Viral metagenomics has revolutionized virology by providing culture-independent methods for detecting and characterizing viruses, especially those that cannot be cultured or isolated. This approach focuses on viral nucleic acids, offering new insights into viral ecology, including the diversity, abundance, and functional roles of viruses in different environments [1,2,3]. It is now an essential tool in genomic surveillance, enabling the rapid identification and tracking of viral mutations, which is vital for pandemic monitoring and prevention. This facilitates effective public health responses, particularly in the timely detection of emerging pathogens [3].

Genomic surveillance plays a crucial role in preventing the global spread of potential pathogens, enhancing pandemic preparedness. It has been key in identifying and characterizing viruses such as SARS-CoV-2, Dengue, Zika, and Chikungunya, particularly in tropical and subtropical regions [4]. Additionally, genomic analysis is critical for vaccine and antiviral therapy development. By identifying conserved viral targets, it helps design treatments that can withstand viral mutations. Mendes and Silva (2022) [5] emphasize the importance of genomic data for adaptive vaccine strategies that address new viral strains, which may evade existing immunity [5].

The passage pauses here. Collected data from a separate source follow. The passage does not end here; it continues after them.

@[simp] theorem clock_gridE1 (p : Port) (m : Nat) (oct : List Byte) (s : State) : clock (gridE1 p m oct s) = clock s := by
  have h (sa : Nat × State) (h : clock sa.2 = clock s) (f : State → PortSt → PortSt) : clock (sa.2.setPort p (f sa.2)) = clock s := by
    rw [clock_setPort, h]
  unfold gridE1
  rw [clock_setPort]
  split <;> simp

@[simp] theorem clock_raiCuts (p : Port) (s : State) : clock (raiCuts p s) = clock s := by
  simp [raiCuts]

@[simp] theorem clock_gridT1 (p : Port) (m : Nat) (oct : List Byte) (s : State) : clock (gridT1 p m oct s) = clock s := by
  simp only [gridT1, clock_setPort]; (repeat' split) <;> simp

@[simp] theorem clock_gridFrame (n : Nat) (p : Port) (s : State) : clock (gridFrame n p s) = clock s := by
  simp only [gridFrame]; split
  · cases s.ports[p].latch.last <;> (repeat' split) <;> simp
  · rfl

@[simp] theorem clock_proofFrame (p : Port) (s : State) : clock (proofFrame p s) = clock s := by
  simp [proofFrame]

@[simp] theorem clock_gridFrames (n : Nat) (s : State) : clock (gridFrames n s) = clock s := by
  simp [gridFrames]

@[simp] theorem clock_passCarriage (p : Port) (m : Nat) (oct : List Byte) (s : State) : clock (passCarriage p m oct s).2 = clock s := by
  unfold passCarriage; simp

@[simp] theorem clock_sendAis (p : Port) (s : State) : clock (sendAis p s) = clock s := by
  simp [sendAis]

@[simp] theorem clock_passFrame (p : Port) (r : RxFrame) (s : State) : clock (passFrame p r s) = clock s := by
  simp only [passFrame, clock_setPort, clock_passCarriage]

@[simp] theorem clock_transmitSlip (p : Port) (q : Nat) (s : State) : clock (transmitSlip p q s) = clock s := by
  simp only [transmitSlip]; (repeat' split) <;> simp [*]

@[simp] theorem clock_takeSelection (p : Port) (s : State) : clock (takeSelection p s).2 = clock s := by
  simp only [takeSelection]
  cases (s.die (dieOf p)).word (pairOf p) with
  | none => rfl
  | some w => dsimp only; split <;> simp

@[simp] theorem clock_windowSlip (p t : Port) (s : State) : clock (windowSlip p t s) = clock s := by
  simp only [windowSlip]; (repeat' split) <;> simp [*]

@[simp] theorem clock_sendPassed (p t : Port) (s : State) : clock (sendPassed p t s) = clock s := by
  simp only [sendPassed]; (repeat' split) <;> simp [*]

@[simp] theorem clock_lineTimedFrame (p : Port) (s : State) : clock (lineTimedFrame p s) = clock s := by
  simp only [lineTimedFrame]; (repeat' split) <;> simp

@[simp] theorem clock_loopBack (p : Port) (s : State) : clock (loopBack p s) = clock s := by
  simp only [loopBack]; (repeat' split) <;> simp [*]

@[simp] theorem clock_doTakeover (p : Port) (s : State) : clock (doTakeover p s) = clock s := by
  simp only [doTakeover]; (repeat' split) <;> simp [*]

@[simp] theorem clock_overlay (p : Port) (c : OutCell) (s : State) : clock (overlay p c s) = clock s := by
  simp only [overlay]; (repeat' split) <;> simp [*]

@[simp] theorem clock_failOver (p : Port) (s : State) : clock (failOver p s) = clock s := by
  simp only [failOver]; (repeat' split) <;> simp [*]

@[simp] theorem clock_latchAis (p : Port) (s : State) : clock (latchAis p s) = clock s := by
  simp [latchAis]

@[simp] theorem clock_followDrive (p : Port) (l : List Pulse) (s : State) : clock (followDrive p l s) = clock s := by
  simp [followDrive]

@[simp] theorem clock_frameWritten (p : Port) (w : RxPulses) (s : State) : clock (frameWritten p w s) = clock s := by
  simp [frameWritten]

@[simp] theorem clock_setFlows (s : State) (r : Receiver) (l : List FlowSt) : clock (s.setFlows r l) = clock s := by
  unfold State.setFlows; split <;> simp

@[simp] theorem clock_inputStage (e : Eng) (c : Cell) (s : State) : clock (inputStage e c s) = clock s := by
  simp [inputStage]

@[simp] theorem clock_cutFrame (e : Eng) (w : Flow) (s : State) : clock (cutFrame e w s) = clock s := by
  unfold cutFrame; (repeat' split) <;> simp

@[simp] theorem clock_takePacket (e : Eng) (c : Cell) (s : State) : clock (takePacket e c s) = clock s := by
  simp only [takePacket]; (repeat' split) <;> simp [*]

@[simp] theorem clock_packetStage (e : Eng) (c : Cell) (s : State) : clock (packetStage e c s) = clock s := by
  unfold packetStage; (repeat' split) <;> simp

@[simp] theorem clock_packetGap (e : Eng) (w : Flow) (c : Cell) (s : State) : clock (packetGap e w c s) = clock s := by
  unfold packetGap; (repeat' split) <;> simp

theorem clock_packetRelease (gap take : Cell → State → State) (hg : ∀ c s, clock (gap c s) = clock s) (ht : ∀ c s, clock (take c s) = clock s)
    (l : List Cell) (n : BitVec 16) (s : State) : clock (packetRelease gap take l n s) = clock s := by
  induction l generalizing n s with
  | nil => rfl
  | cons c l ih => simp only [packetRelease]; rw [ih, ht]; split <;> simp [hg]

@[simp] theorem clock_accessPoint (d : LineDie) (e : Eng) (c : Cell) (s : State) : clock (accessPoint d e c s) = clock s := by
  simp [accessPoint]

@[simp] theorem clock_accessGap (d : LineDie) (e : Eng) (c : Cell) (s : State) : clock (accessGap d e c s) = clock s := by
  simp [accessGap]

@[simp] theorem clock_dropInbound (s : State) : clock (dropInbound s) = clock s := by
  simp [dropInbound]

@[simp] theorem clock_keeperCell (e : Eng) (c : Cell) (s : State) : clock (keeperCell e c s) = clock s := by
  simp [keeperCell]

@[simp] theorem clock_keeperGap (e : Eng) (c : Cell) (s : State) : clock (keeperGap e c s) = clock s := by
  simp [keeperGap]

@[simp] theorem clock_latchCell (d : LineDie) (e : Eng) (c : Cell) (s : State) : clock (latchCell d e c s) = clock s := by
  simp only [latchCell]; (repeat' split) <;> simp [*]

@[simp] theorem clock_deliver (r : Receiver) (w : Flow) (q : BitVec 16) (l : List Cell) (s : State) :
    clock (deliver r w q l s) = clock s := by
  unfold deliver
  split <;> first
    | exact clock_packetRelease _ _ (fun _ _ => by simp) (fun _ _ => by simp) _ _ _
    | simp

@[simp] theorem clock_resequence (r : Receiver) (c : Cell) (s : State) : clock (resequence r c s) = clock s := by
  simp [resequence]

@[simp] theorem clock_resequencerExpires (r : Receiver) (w : Flow) (s : State) : clock (resequencerExpires r w s) = clock s := by
  unfold resequencerExpires; (repeat' split) <;> simp

@[simp] theorem clock_rallyFailsAtEngine (e : Eng) (s : State) : clock (rallyFailsAtEngine e s) = clock s := by
  simp [rallyFailsAtEngine]

@[simp] theorem clock_rallyFailsAtDie (d : LineDie) (e : Eng) (s : State) : clock (rallyFailsAtDie d e s) = clock s := by
  simp [rallyFailsAtDie]

@[simp] theorem clock_launchRally (d : LineDie) (r : Fin 2) (s : State) : clock (launchRally d r s) = clock s := by
  simp [launchRally]

@[simp] theorem clock_rallyAtEngine (e : Eng) (d : LineDie) (l : LinkId) (hdr : BitVec 64) (c : Cell) (s : State) : clock (rallyAtEngine e d l hdr c s) = clock s := by
  unfold rallyAtEngine; (repeat' split) <;> simp

@[simp] theorem clock_rallyAtDie (d : LineDie) (e : Eng) (l : LinkId) (hdr : BitVec 64) (c : Cell) (s : State) : clock (rallyAtDie d e l hdr c s) = clock s := by
  unfold rallyAtDie; (repeat' split) <;> simp

@[simp] theorem clock_rallyExpires (d : LineDie) (r : Fin 2) (e : Eng) (st : RallyStage) (s : State) : clock (rallyExpires d r e st s) = clock s := by
  unfold rallyExpires; (repeat' split) <;> simp

@[simp] theorem clock_rallyReported (d : LineDie) (e : Eng) (s : State) : clock (rallyReported d e s) = clock s := by
  simp [rallyReported]

@[simp] theorem clock_takeBeat (d : LineDie) (e : Eng) (payload : List Byte) (s : State) : clock (takeBeat d e payload s) = clock s := by
  simp [takeBeat]

@[simp] theorem clock_countHec (r : Receiver) (l : LinkId) (s : State) : clock (countHec r l s) = clock s := by
  unfold countHec; (repeat' split) <;> simp

@[simp] theorem clock_cellArrives (r : Receiver) (l : LinkId) (hdr : BitVec 64) (payload : List Byte) (s : State) : clock (cellArrives r l hdr payload s) = clock s := by
  simp only [cellArrives]; (repeat' split) <;> simp [*]

@[simp] theorem clock_beatArrives (d : LineDie) (e : Eng) (l : LinkId) (hdr : BitVec 64) (payload : List Byte) (s : State) : clock (beatArrives d e l hdr payload s) = clock s := by
  simp [beatArrives]

@[simp] theorem clock_beatExpires (d : LineDie) (e : Eng) (s : State) : clock (beatExpires d e s) = clock s := by
  simp [beatExpires]

@[simp] theorem clock_laneLost (d : LineDie) (e : Eng) (l : LinkId) (s : State) : clock (laneLost d e l s) = clock s := by
  simp [laneLost]

@[simp] theorem clock_laneRegained (d : LineDie) (e : Eng) (l : LinkId) (s : State) : clock (laneRegained d e l s) = clock s := by
  simp [laneRegained]

@[simp] theorem clock_reenterSpray (s : State) : clock (reenterSpray s) = clock s := by
  simp [reenterSpray]

@[simp] theorem clock_liftFrame (p : Port) (octets : List Byte) (aborted : Bool) (s : State) : clock (liftFrame p octets aborted s) = clock s := by
  simp only [liftFrame]; (repeat' split) <;> simp [*]

@[simp] theorem clock_frameLifted (p : Port) (bits : List Bool) (s : State) : clock (frameLifted p bits s) = clock s := by
  unfold frameLifted; (repeat' split) <;> simp

@[simp] theorem clock_pairFrame (e : Eng) (g : PairId) (s : State) : clock (pairFrame e g s) = clock s := by
  simp [pairFrame]

@[simp] theorem clock_endPairFrame (s : State) : clock (endPairFrame s) = clock s := by
  simp [endPairFrame]

@[simp] theorem clock_pairFrames (s : State) : clock (pairFrames s) = clock s := by
  simp [pairFrames]

@[simp] theorem clock_holdOffExpires (g : PairId) (l : PairLine) (c : FailCond) (s : State) : clock (holdOffExpires g l c s) = clock s := by
  simp [holdOffExpires]

@[simp] theorem clock_wtrExpires (g : PairId) (s : State) : clock (wtrExpires g s) = clock s := by
  simp [wtrExpires]

@[simp] theorem clock_selectionWords (d : LineDie) (s : State) : clock (selectionWords d s) = clock s := by
  simp [selectionWords]

@[simp] theorem clock_offsetConfirmed (g : PairId) (d : Int) (s : State) : clock (offsetConfirmed g d s) = clock s := by
  simp [offsetConfirmed]

@[simp] theorem clock_confirmationLost (g : PairId) (d : Int) (s : State) : clock (confirmationLost g d s) = clock s := by
  simp [confirmationLost]

@[simp] theorem clock_trackPair (p : Port) (s : State) : clock (trackPair p s) = clock s := by
  simp only [trackPair]; (repeat' split) <;> simp [*]

@[simp] theorem clock_freshPair (g : PairId) (s : State) : clock (freshPair g s) = clock s := by
  simp [freshPair]

@[simp] theorem clock_refreshPairs (s : State) : clock (refreshPairs s) = clock s := by
  simp [refreshPairs]

@[simp] theorem clock_evalSignalDegrade (s : State) : clock (evalSignalDegrade s) = clock s := by
  simp [evalSignalDegrade]

@[simp] theorem clock_exercise (g : PairId) (s : State) : clock (exercise g s) = clock s := by
  simp [exercise]

@[simp] theorem clock_timerExercise (g : PairId) (s : State) : clock (timerExercise g s) = clock s := by
  simp [timerExercise]

@[simp] theorem clock_applyCommand (took : Bool) (old : BitVec 4) (s : State) : clock (applyCommand took old s) = clock s := by
  simp [applyCommand]

@[simp] theorem clock_captureFrame (q : Nat) (s : State) : clock (captureFrame q s) = clock s := by
  unfold captureFrame; (repeat' split) <;> simp

@[simp] theorem clock_queueRecord (e : Eng) (r : List Byte) (s : State) : clock (queueRecord e r s) = clock s := by
  simp [queueRecord]

@[simp] theorem clock_takeRecord (e : Eng) (s : State) : clock (takeRecord e s) = clock s := by
  unfold takeRecord; (repeat' split) <;> simp

@[simp] theorem clock_takeStreams (s : State) : clock (takeStreams s) = clock s := by
  simp [takeStreams]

Monitoring arboviruses transmitted by vectors is particularly vital due to climate change and human activities that expand the range of mosquito vectors. Real-time surveillance tracks the evolution and spread of these viruses, enabling targeted interventions during outbreaks [6]. The gastrointestinal virome of wild animals also acts as a reservoir for emerging viruses, making wildlife surveillance essential to prevent viral threats to both human and animal populations [7,8]. Recent metagenomic studies have highlighted the vast viral diversity in wildlife, further underscoring the significance of this approach [4,9]. In Brazil, Pinheiro et al. [10] analyzed 58 individuals from the species Molossus molossus and Molossus rufus using metagenomic techniques and identified the presence of viral families, including Poxviridae, Mimiviridae, Retroviridae, Siphoviridae, Myoviridae, Retroviridae, Herpesviridae, Picornaviridae, Phycodnaviridae, Inoviridae, and Dicistroviridae. Duarte et al. [7] collected fecal samples from bird species (Psittacara leucophthalmus, Amazona aestiva, and Sicalis flaveola) and mammal species (Didelphis albiventris, Sapajus libidinosus, and Galictis cuja) within the Cerrado biome in Brazil, employing metagenomic techniques. Among the detected viral families, notable findings included Adenoviridae, Anelloviridae, Circoviridae, Caliciviridae, and Parvoviridae. This study also reported the presence of a novel virus belonging to the Smacoviridae family.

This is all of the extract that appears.